Efficacy and safety of intraarticular sodium hyaluronate in knee osteoarthritis. ORTHOVISC Study Group.

A prospective, multicenter, randomized, double-blind, controlled trial was conducted in 226 patients with knee osteoarthritis to evaluate the safety and efficacy of intraarticular injections of sodium hyaluronate. Patients were randomized to three weekly injections of 30 mg sodium hyaluronate or physiologic saline (control) and were observed for an additional 25 weeks. In comparison with the control group, among patients who completed at least 15 weeks of the study and whose Western Ontario and McMaster Universities Osteoarthritis Index pain score for the contralateral knee was less than 12 at baseline, sodium hyaluronate injection resulted in improvement in Western Ontario and McMaster Universities Osteoarthritis Index pain score, patient and investigator global assessments, and pain on standing from Weeks 7 to 27. Fifty-eight percent of patients treated with sodium hyaluronate achieved a 5-unit or greater improvement in mean pain score from Weeks 7 through 27, compared with 40% of control patients. In addition, nearly twice as many patients treated with sodium hyaluronate as with saline (30% versus 17%, respectively) achieved a net improvement of at least 7 units.

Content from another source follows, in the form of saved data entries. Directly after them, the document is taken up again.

-- ==== Sys2Proof/Machine/Graph.lean ====
section
/-! DEFINITION. The render work graph: node entries, BEMIT and BRECV, regrouping, rasteriser, Chervil binner, blender
(spec/26 R383-R386, R393, R394, spec/02 R39-R41). -/

namespace Sys2Proof.Machine

/-! ## Nodes (R383) -/

/-- A graph node entry. -/
structure GNode where
  kind : Nat
  rsz : Nat
  next : Nat
  type : Nat
  arg : Word
  deriving DecidableEq, Repr

/-- Bytes of a node's record. -/
def GNode.size (n : GNode) : Nat := 16 * (n.rsz + 1)
/-- A valid entry of a logical device's graph table. An entry that breaks one of its two obligations, bits [105:64] zero and RSZ 3 for a
fixed-function node, is no invalid one: the bits have no effect, and RSZ is asRecord's (R2, R383; log entry 65). -/
def State.graphNode (s : State) (dev node : Nat) : Option GNode :=
  let r := s.mrN (offWGBR dev)
  if !bit r 0 then none
  else
    match s.hubRead dev (s.secure dev) (bits r 56 12 * 4096 + 16 * node : Nat) 16 with
    | none => none
    | some bs =>
      let e := leVal bs
      let n : GNode := { kind := bits e 126 124, rsz := bits e 123 122, next := bits e 121 114, type := bits e 113 106, arg := BitVec.ofNat 64 e }
      if bit e 127 && n.kind ≤ 4 then some n else none
/-- The read of an entry. -/
def State.nodeTouch (s : State) (dev node : Nat) : State := s.entryTouch dev (offWGBR dev) (s.secure dev) (16 * node)
/-- A record as a node takes it: a fixed-function node reads 64 bytes, and those that a smaller RSZ leaves out are free values (R2, R4, R383;
log entry 65). -/
def State.asRecord (s : State) (n : GNode) (data : BitVec 512) : BitVec 512 × State :=
  if n.kind = 0 || n.rsz = 3 then (data, s)
  else
    let (bs, s) := s.freeBytes (64 - n.size)
    (BitVec.ofNat 512 (leVal (leBytes data.toNat n.size ++ bs)), s)

/-! ## Triangles and tiles (R385, R386) -/

/-- Words of a triangle record: vertex i's x, y, z; STATE; PRIM. -/
def triVert (d i : Nat) : List Nat := recWords d (3 * i) 3
def triState (d : Nat) : Nat := recWord d 10
def triPrim (d : Nat) : Nat := recWord d 9
def triSeq (d : Nat) : Nat := bits d 415 352
/-- The vertices; none where a coordinate is not finite. -/
def triangle (d : Nat) : Option (V3 × V3 × V3) :=
  if (recWords d 0 9).all fin32 then some (vecOf (triVert d 0), vecOf (triVert d 1), vecOf (triVert d 2)) else none
/-- Floor of a rational. -/
def Q.floor (q : Q) : Int := q.num / (q.den : Int)
def Q.min3 (a b c : Q) : Q := (a.min b).min c
def Q.max3 (a b c : Q) : Q := (a.max b).max c
/-- First and last index of the cells of a size that the bounding box overlaps: x, then y. -/
def boxCells (t : V3 × V3 × V3) (n : Nat) : (Int × Int) × (Int × Int) :=
  let c (q : Q) : Int := (q.div (Q.ofInt n)).floor
  ((c (Q.min3 t.1.x t.2.1.x t.2.2.x), c (Q.max3 t.1.x t.2.1.x t.2.2.x)),
   (c (Q.min3 t.1.y t.2.1.y t.2.2.y), c (Q.max3 t.1.y t.2.1.y t.2.2.y)))
/-- Residue r modulo m lies in a range of indices. -/
def hasResidue (lo hi : Int) (m : Nat) (r : Nat) : Bool := lo + (((r : Int) - lo) % (m : Int)) ≤ hi
/-- A die owns a tile that the bounding box overlaps. -/
def binsOn (d die : Nat) : Bool :=
  match triangle d with
  | none => false
  | some t =>
    let b := boxCells t 32
    hasResidue b.1.1 b.1.2 4 (die % 4) && hasResidue b.2.1 b.2.2 2 (die / 4)
/-- The dies a record for a binner node travels to. -/
def binDies (d : Nat) : List Nat := (List.range 8).filter (binsOn d)

/-! ## Emission (R384, R386, R393) -/

/-- A record enters the graph of a die, with the job it carries (R409). -/
def State.putGraph (s : State) (launch job fromDie die node : Nat) (data : BitVec 512) (flush : Nat) : State :=
  let (id, s) := s.take
  let far := fromDie ≠ die
  let s := if far then (s.count fromDie job .inj).wakePair fromDie die else s.touchAt fromDie job
  if far && ((s.die fromDie).dead || (s.die die).dead) then s.count 8 job .lost
  else
    let r : GraphRec := { id := id, node := node, die := die, fromDie := fromDie, data := data, launch := launch, job := job, remote := far, flush := flush }
    { s with fab := { s.fab with graph := s.fab.graph ++ [r] } }
/-- A record goes to a node: to the binners of the dies it concerns, as far as the device reaches them, or to the die's own. -/
def State.routeGraph (s : State) (launch job fromDie node : Nat) (n : GNode) (data : BitVec 512) (flush : Nat) : State :=
  let s := s.nodeTouch fromDie node
  if n.kind = 2 then
    ((binDies data.toNat).filter fun d => d = fromDie || s.holdsHandle fromDie d).foldl
      (fun s d => s.putGraph launch job fromDie d node data flush) s
  else s.putGraph launch job fromDie fromDie node data flush
/-- A node's record is sent on. Where no valid node stands, nothing is sent. -/
def State.sendGraph (s : State) (launch job fromDie node : Nat) (data : BitVec 512) (flush : Nat) : State :=
  match s.graphNode fromDie node with
  | none => s
  | some n => let (data, s) := s.asRecord n data; s.routeGraph launch job fromDie node n data flush

/-- GNODE for a record of a valid node: a die that R386 requires is not reachable (R393). -/
def State.gnodeBad (s : State) (n : GNode) (data : Nat) : Bool :=
  n.kind = 2 && (binDies data).any fun d => d ≠ s.g.die && !s.holdsHandle s.g.die d
/-- A die's record store is full of its own records; a record from another die is not in it until it is accepted (R312, R393). -/
def State.recordsFull (s : State) (die : Nat) : Bool :=
  let n := (s.fab.graph.filter fun r => r.die = die && !r.remote).length
  n ≠ 0 && decide (Config.recordStore.toNat ≤ n)
/-- The flush of a record that a shader makes of one of its batch: the same triangle, the same primitive of one block, or a block of the
triangle (R385, R386; log entry 53); none where it is no such record. -/
def passedOn (e : Nat × BitVec 512) (data : Nat) : Option Nat :=
  let d := e.2.toNat
  if e.1 = 0 then none
  else if e.1 % 2 = 1 then (if bits d 127 0 = bits data 127 0 then some e.1 else none)
  else if bits d 415 288 = bits data 415 288 then some e.1
  else if bits d 415 352 = bits data 127 64 && bits d 319 288 = bits data 63 32 then some (e.1 + 1)
  else none
/-- The flush of the batch record that the group passes on; 0 for none. -/
def Group.flushOf (g : Group) (data : Nat) : Nat := (g.batch.bind fun b => b.2.findSome? fun e => passedOn e data).getD 0
/-- Bytes of the record that a node takes; of 16 where no valid node stands. -/
def State.emitBytes (s : State) (f : Fields) : Nat := ((s.graphNode s.g.die (f.immN % 256)).map GNode.size).getD 16
/-- BEMIT (R393). The record's range is checked before the release, and again where the release has changed the node's entry (R65). -/
def execBemit (f : Fields) (s : State) : Res :=
  issue .c false (fun _ => [⟨1, f.a, s.emitBytes f⟩]) f (fun s => s.releasing fun s =>
    let node := f.immN % 256
    match s.g.regbound [⟨1, f.a, s.emitBytes f⟩] with
    | some r => .trap r s
    | none =>
      let gnode : Out := .trap { cause := cGNODE, info := BitVec.ofNat 32 node } s
      match s.graphNode s.g.die node with
      | none => gnode
      | some n =>
        let (data, t) := s.asRecord n (BitVec.ofNat 512 (leVal (s.g.viewBytes f.a n.size)))
        if s.gnodeBad n data.toNat then gnode
        else if s.recordsFull s.g.die then .wait s.hold
        else .done (t.routeGraph s.g.launch s.g.job s.g.die node n data (s.g.flushOf data.toNat)).advance) s

/-- BRECV (R394). -/
def execBrecv (f : Fields) (s : State) : Res :=
  issue .c false (fun _ => [⟨0, f.d, 256⟩]) f (fun s =>
    match s.g.batch with
    | none => .trap (brec 0) s
    | some (size, recs) =>
      let w := f.immN % 16
      .done (s.setG (s.g.setLanes f.d 32 (laneList (s.g.mask 0)) fun l =>
        if 4 * w < size then recWord (recs.getD l (0, 0)).2.toNat w else 0)).advance) s
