/-- A queue from the word of an image; the groups that wait on it stay. -/
def Queue.ofWord (q : Queue) (w : Nat) : Queue := { q with
  base := BitVec.ofNat 15 (bits w 14 0), init := bit w 26, refill := bit w 27, slots := bits w 34 28, count := bits w 41 35
  head := bits w 47 42, alw := bits w 63 48 }
/-- A barrier from an image. -/
def Bar.ofBytes (m : Bytes) (a : Nat) : Bar := {
  members := BitVec.ofNat 20 (rdLE m a 4), pend := BitVec.ofNat 20 (rdLE m (a + 4) 4), ph := BitVec.ofNat 32 (rdLE m (a + 8) 4)
  flt := bit (rdLE m (a + 12) 1) 0, fhist := BitVec.ofNat 8 (rdLE m (a + 13) 1), sflt := bit (rdLE m (a + 14) 1) 0 }
/-- Where the parts of a team section at an offset of an image lie, by the counts its header gives: pool records, traversals, the
scratchpad window, and the section's end. -/
structure TeamParts where
  pool : Nat
  trav : Nat
  rtrav : Nat
  spad : Nat
  stop : Nat
  deriving DecidableEq, Repr
/-- Bands that a section's header marks in use. -/
def imgBands (m : Bytes) (a : Nat) : List Nat := (List.range 16).filter fun b => bit (rdLE m (a + 10) 2) b
def teamParts (m : Bytes) (a : Nat) : TeamParts :=
  let trav (flag p : Nat) : Nat := if rdLE m (a + flag) 2 = 0 then p else p + 128 + 2 * rdLE m (p + 80) 4
  let pool := a + 768 + (if rdLE m (a + 8) 1 = 0 then 0 else 5120 + 16384 * (imgBands m a).length)
  let t1 := pool + 272 * rdLE m (a + 16) 2
  let t2 := trav 22 t1
  let spad := trav 24 t2
  { pool := pool, trav := t1, rtrav := t2, spad := spad, stop := a + roundUp (spad + rdLE m (a + 4) 4 - a) 256 }

/-- The groups of a team by rank, for what an image holds of them. -/
def State.ranked (s : State) (gid rank : Nat) : Group := ((s.groupsOf gid).find? fun g => g.rank = rank).getD {}
/-- A matrix operation from its entry; none where the word is no operation's. regs: the register allocation of a rank. -/
def MOp.ofBytes (s : State) (gid id : Nat) (m : Bytes) (a : Nat) : Option MOp :=
  let w := rdLE m a 12
  let g := s.ranked gid (rdLE m (a + 12) 1)
  let flags := rdLE m (a + 13) 1
  (([.mtile, .mloop, .mbatch, .wload, .acld, .acst] : List MKind).find? fun k => k.opFn = (bits w 95 88, bits w 87 82)).map fun k => {
    id := id, owner := g.uid, iaddr := imgWord m (a + 44), kind := k, word := if k.product then BitVec.ofNat 96 w else 0
    mod := BitVec.ofNat 10 (bits w 41 32), imm := BitVec.ofNat 32 w, regs := if k.product then g.regs else []
    kpos := rdLE m (a + 14) 2, tile := rdLE m (a + 16) 4, scale := rdLE m (a + 20) 4, rows := rdLE m (a + 24) 2, rlen := rdLE m (a + 26) 2
    addr := imgWord m (a + 28), shape := imgWord m (a + 36), n := rdLE m (a + 52) 4, fault := bit flags 0, done := bit flags 1 }
/-- A weight descriptor, whose slice is to be refilled; none for one not in use. -/
def descriptorOf (m : Bytes) (a : Nat) : Option Slice :=
  if rdLE m (a + 15) 1 = 0 then none
  else some {
    cls := BitVec.ofNat 2 (rdLE m (a + 8) 1), fmt := BitVec.ofNat 5 (rdLE m (a + 9) 1), nc := rdLE m (a + 10) 2, src := imgWord m a
    mcls := BitVec.ofNat 3 (rdLE m (a + 12) 1), full := false, data := [], scales := [] }
/-- The engine holder's parts of a section. -/
def Engine.ofBytes (s : State) (gid id : Nat) (m : Bytes) (a : Nat) : Engine := {
  bands := BitVec.ofNat 16 (rdLE m (a + 10) 2)
  mops := (List.range (Nat.min 16 (rdLE m (a + 12) 2))).filterMap fun i => MOp.ofBytes s gid (id + i) m (a + 768 + 64 * i)
  slices := (List.range 256).filterMap fun u => (descriptorOf m (a + 1792 + 16 * u)).map fun d => (u, d)
  acc := ((imgBands m a).zipIdx).foldl (fun t b => (slice m (a + 5888 + 16384 * b.2) 16384).foldl (fun t e =>
    kset t (4096 * b.1 + e.1 / 4) (BitVec.ofNat 32 (rdLE m (a + 5888 + 16384 * b.2 + e.1 / 4 * 4) 4))) t) [] }
/-- A traversal from its part: what the image does not hold of it stays as it was saved. -/
def Trav.ofBytes (s : State) (gid id : Nat) (old : Option Trav) (m : Bytes) (p : Nat) : Trav :=
  let g := s.ranked gid (rdLE m (p + 64) 1)
  let base : Trav := old.getD {
    id := id, desc := 0, owner := g.uid, launch := g.launch, task := g.task, info := g.fill { cause := 0 }, ck := 0, bar := 0, tag := 0, work := []
    mem0 := s.mem }
  { base with
    desc := BitVec.ofNat 512 (rdLE m p 64), owner := g.uid, ck := BitVec.ofNat 2 (rdLE m (p + 65) 1), bar := rdLE m (p + 66) 1
    tag := BitVec.ofNat 8 (rdLE m (p + 67) 1), lost := rdLE m (p + 68) 4, ray := rdLE m (p + 72) 4, rayEnd := rdLE m (p + 76) 4
    bnode := rdLE m (p + 84) 4 ≠ 0, info := { base.info with iaddr := imgWord m (p + 88) }
    work := (List.range (rdLE m (p + 80) 4)).map fun i => rdLE m (p + 128 + 2 * i) 2 }
/-- A team as its section at an offset of an image gives it. id: the first of 32 numbers for operations and traversals. -/
def Team.ofSection (t : Team) (s : State) (gid id : Nat) (m : Bytes) (a : Nat) : Team :=
  let p := teamParts m a
  let recs := (List.range (rdLE m (a + 16) 2)).map fun i => p.pool + 272 * i
  let done := (recs.map fun r => (rdLE m (r + 6) 2, rdLE m r 2)).filter fun d => decide (d.1 ≠ 0)
  { t with
    queues := (t.queues.zipIdx).map fun q => q.1.ofWord (rdLE m (a + 256 + 16 * q.2) 8)
    bars := (List.range 16).map fun i => Bar.ofBytes m (a + 512 + 16 * i)
    saved := if rdLE m (a + 8) 1 = 0 then none else some (Engine.ofBytes s gid id m a)
    quota := rdLE m (a + 18) 2
    pool := recs.foldl (fun q r => kset q (rdLE m r 2) (BitVec.ofNat 2048 (rdLE m (r + 16) 256))) []
    doneOrder := (sortBy (fun a b => decide (a.1 ≤ b.1)) done).map (·.2)
    trav := if rdLE m (a + 22) 2 = 0 then none else some (Trav.ofBytes s gid (id + 16) t.trav m p.trav)
    rtrav := if rdLE m (a + 24) 2 = 0 then none else some (Trav.ofBytes s gid (id + 17) t.rtrav m p.rtrav)
    spad := slice m p.spad t.window }

/-! ## The image (R335) -/

/-- Bytes of a gang's image. -/
def State.imageSize (s : State) (gid : Nat) : Nat :=
  1280 + ((s.teamsOf gid).map fun e => e.2.sectionSize (s.teamEngine gid e.1 e.2)).sum + ((s.groupsOf gid).map fun g => 512 + g.alloc).sum

/-- The gang header. -/
def State.gangHeader (s : State) (gid : Nat) (k : Gang) : List Byte :=
  let t := s.task? k.task
  let l := t.bind fun t => s.launch? t.launch
  let h := wrMany [] 0 1 [1, k.die, (s.teamsOf gid).length]
  let h := wrLE h 4 4 (s.imageSize gid)
  let h := wrLE h 8 16 k.ttype.raw.toNat
  let h := wrLE h 24 32 k.record.toNat
  let h := wrMany h 56 8 [((l.map fun l => l.seq.toNat).getD 0) % 2 ^ 63, (l.map fun l => l.layout.toNat).getD 0]
  let h := wrLE (wrLE h 72 4 k.handle.toNat) 76 2 k.prio
  bytesAt (wrLE h 78 1 ((t.map (·.job)).getD 0)) 0 256
/-- The network barriers. -/
def netBytes (k : Gang) : List Byte :=
  k.nets.flatMap fun b => leBytes b.memb.toNat 16 ++ leBytes b.next.toNat 16 ++ leBytes b.arr.toNat 16 ++ leBytes b.gen.toNat 4 ++ leBytes 0 12
/-- The whole image, section by section. -/
def State.imageBytes (s : State) (gid : Nat) (k : Gang) : List Byte :=
  s.gangHeader gid k ++ netBytes k ++ ((s.teamsOf gid).flatMap fun e => s.teamSection gid e.1 e.2) ++ ((s.groupsOf gid).flatMap s.groupSection)

/-- Writes bytes at virtual addresses of a logical device, a line at a time; lines that fail a check are left out. -/
def State.vaWrite (s : State) (dev job launch : Nat) : Nat → Nat → List Byte → State
  | 0, _, _ => s
  | n + 1, va, bs =>
    if bs.isEmpty then s
    else
      let m := Nat.min bs.length (128 - va % 128)
      let s := match s.translateAny dev (s.secure dev) .w va with
        | .ok x => (s.fillXl dev none (s.secure dev) va x).agentWrite dev job 0 launch (s.placeOf dev (s.secure dev) true m (x.tgt, x.ofs, x.handle)) (bs.take m) { evp := 3 }
        | .error _ => s
      s.vaWrite dev job launch n (va + m) (bs.drop m)
/-- Bytes at virtual addresses of a logical device, from 0 upward; bytes that cannot be read give 0. -/
def State.vaBytes (s : State) (dev va n : Nat) : Bytes :=
  bsetMany [] 0 ((List.range (n / 128 + 2)).flatMap fun i =>
    let a := if i = 0 then va else (va / 128 + i) * 128
    let m := Nat.min ((va / 128 + i + 1) * 128) (va + n) - a
    (s.hubRead dev (s.secure dev) a m).getD (List.replicate m 0))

In contrast to treatment with saline, Western Ontario and McMaster Universities Osteoarthritis Index pain score for the contralateral knee was inversely related to the magnitude of improvement after treatment with sodium hyaluronate. Few side effects were attributed to treatment, and no differences between treatment groups were seen in this respect (sodium hyaluronate, nine [8%]; saline, 11 [10%]). The incidence of injection site reactions was low (sodium hyaluronate, 1.2 %; saline, 1.5%). The results indicate that sodium hyaluronate treatment is well tolerated and produces statistically and clinically significant improvement of symptoms in patients with mild to moderate knee osteoarthritis in whom pain in the contralateral knee is relatively modest.